Arco’s breath came in frenzied pants as he stood in the chapel doorway, looking up at Willie. There was no answer. Turning, he rushed to the wall and snatched down one of the sabers and began attacking the sofa pillows, the sharp edge slicing through the fabric and sending feathers up in clouds. Then, brandishing it aloft, he began hacking at the chandelier, ducking his head after each swipe, as the crystal prisms rained around him. He had signaled to Bill, who took down the other saber, and together they ran about the room, slashing at everything in sight, coming at last to the cathedral figures at the fireplace. With a wild swing of his blade, Bill struck one of the heads, spattering chips in all directions.

“Plaster?” Arco looked across the room. “Jesus, what a fake.”

“Movie magic,” Willie muttered.

They toppled the statues, and half crouched over them, wielding their blades with alternate strokes, like woodsmen, chopping; one of the heads rolled onto the floor. Its fellow soon followed, then, in turn, the arms and legs, until the dismembered trunks lay piled one on the other like a pair of decapitated corpses amid a pile of broken chips, over which hung a small cloud of plaster dust.

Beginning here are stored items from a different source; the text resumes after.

-- ==== Sys2Proof/Machine/DmaRun.lean ====
section
/-! DEFINITION. DMA operations: what DNOP, DMOVE and DFILL do, locally and with a neighbour (08, R242 to R245; 10, R301). -/

namespace Sys2Proof.Machine

open Sys2Proof

def cGrlNoRoute : Nat := 0x7001
def cGrlLinkDown : Nat := 0x7002
def cGrlQuarantine : Nat := 0x7003
def cKeyAbsent : Nat := 0xC003

/-- The page of a DMA engine. -/
def dmaPage (e : Nat) : Nat := pageOf 14 (dmaInst e)

/-- The payload of a DMA record (R62). -/
def dmaPayload (n : Nat) (crc : Word) : List Word := [BitVec.ofNat 32 n, BitVec.ofNat 32 (n / 2 ^ 32), crc, 0]

/-- The DMA operation under way on an engine that is neither done, nor stopped, nor waiting for Griros. -/
def dmaOp (s : State) (e : Nat) : Option (Op × DmaDesc) :=
  if engKind e ≠ .dma ∧ engKind e ≠ .hubDma then none
  else match s.run e 0 with
    | some op => if op.done || op.stop != 0 || op.phase == 4 then none else some (op, dmaDesc op.body)
    | none => none

/-- The work of the engine's operation is done with a status, having written bytes of a CRC. -/
def dmaDone (s : State) (e status n : Nat) (crc : Word) : State :=
  match s.run e 0 with
  | some op => s.setRun e 0 { op with done := true, status := BitVec.ofNat 16 status, payload := dmaPayload n crc }
  | none => s

/-- The operation ends with a status and moves nothing. -/
def dmaEnd (s : State) (e status : Nat) : State := dmaDone s e status 0 0

/-! ### A neighbour (R301) -/

/-- The job slot of a context and the links to a neighbour that are usable, or the status that the operation ends with. -/
def route (s : State) (n node : Nat) : Sum Nat (Nat × List Nat) :=
  match jobOf s n with
  | none => .inl cGrlNoRoute
  | some slot =>
    match usableLinks s slot node with
    | [] => .inl (if (nbrLinks s slot node).any fun k => (s.link k).state == 5 then cGrlQuarantine else cGrlNoRoute)
    | ks => .inr (slot, ks)

/-- Pieces of at most 16 KiB of one piece of memory (R290, R301). -/
def cut (a n : Nat) : List (Nat × Nat) := (List.range (cdiv n 16384)).map fun i => (a + 16384 * i, min 16384 (n - 16384 * i))

/-- Deal messages round-robin over links in ascending number (R301). -/
def deal (s : State) (ks : List Nat) (ms : List Msg) : State :=
  ms.zipIdx.foldl (fun s x => sendMsg s (ks.getD (x.2 % ks.length) 0) x.1 none) s

/-- The message header of a transfer of an operation. -/
def xferMsg (s : State) (slot : Nat) (op : Op) (d : DmaDesc) (mtype total : Nat) : Msg :=
  { vc := 1, mtype := mtype, jobTag := (s.jobSlot slot).tag, epoch := op.epoch, mark := op.mark, xfer := (s.jobSlot slot).xferNo.toNat,
    sigId := d.rsigId, sigMode := d.rsigMode, sigEn := d.rsigEn && mtype == 1, xferBytes := total % 2 ^ 32 }

/-- Send the messages of a transfer (R301): each link used first brings the extents of the transfer, one message without data for each,
with the address and the bytes of the extent; then the messages are dealt. The job's transfer number advances. -/
def sendXfer (s : State) (slot : Nat) (ks : List Nat) (m : Msg) (exts : List (Nat × Nat)) (ms : List Msg) : State :=
  let j := s.jobSlot slot
  let s1 := s.setJob slot { j with xferNo := j.xferNo + 1 }
  let heads := exts.map fun x => { m with addr := x.1, len := 0, data := [], sigEn := false, xferBytes := x.2 }
  deal ((ks.take ms.length).foldl (fun s k => heads.foldl (fun s h => sendMsg s k h none) s) s1) ks ms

Exhausted, Arco flung aside his saber and threw himself into a chair, gasping with exploded passion, clutching his stomach. Bill stumbled toward the chapel, dragging his saber, the point scraping on the tiles. He stared up, dazed, at Willie on the cross, the same sheepish but crooked smile puffing up his cheeks and making his eyes small. With his uneven teeth and chopped hair, there was something macabre, dangerous, about him; utterly unlike the simple, abashed cowboy who had arrived at the door—how many hours ago? He lurched into the chapel and lolled over the altar railing, his mouth slack and wet.

“You better tell now, Willie. He’s damn mad.” Willie closed his eyes, heard only the voice. “He’s gonna hurt you, pardner. You don’t know him when he’s mad…. That out there”—he gestured haphazardly at the vandalized room—“heck, that’s nothin’.”

Willie opened his eyes and stared out at the wreckage, his gaze moving across the sea of broken glass, the toppled cage, the watery floor where fish were still expiring in nervous agitation among sodden pillow feathers. A back draft in the chimney blew ashes up in a black gust, and they settled about the room, mixing with the grayer ones that were the remains of Beetrice Marsh.

“It … doesn’t matter,” he said weakly. “Give me something … to drink … ?”

“No.” Bill went away, leaving Willie alone in the chapel. He could see their heads together in connivance beyond the back of the sofa. Someone had turned the records over: Mantovani and
Music for a Rainy Night
; appropriate. In its fetters of black tape and plastic cord his body began trembling, shaking uncontrollably. The circulation had left his arms, his legs, and he could feel his heart throbbing; nothing would quiet it. Sharp pains shot through his head. He looked at the empty place on the mantel, and the portrait above.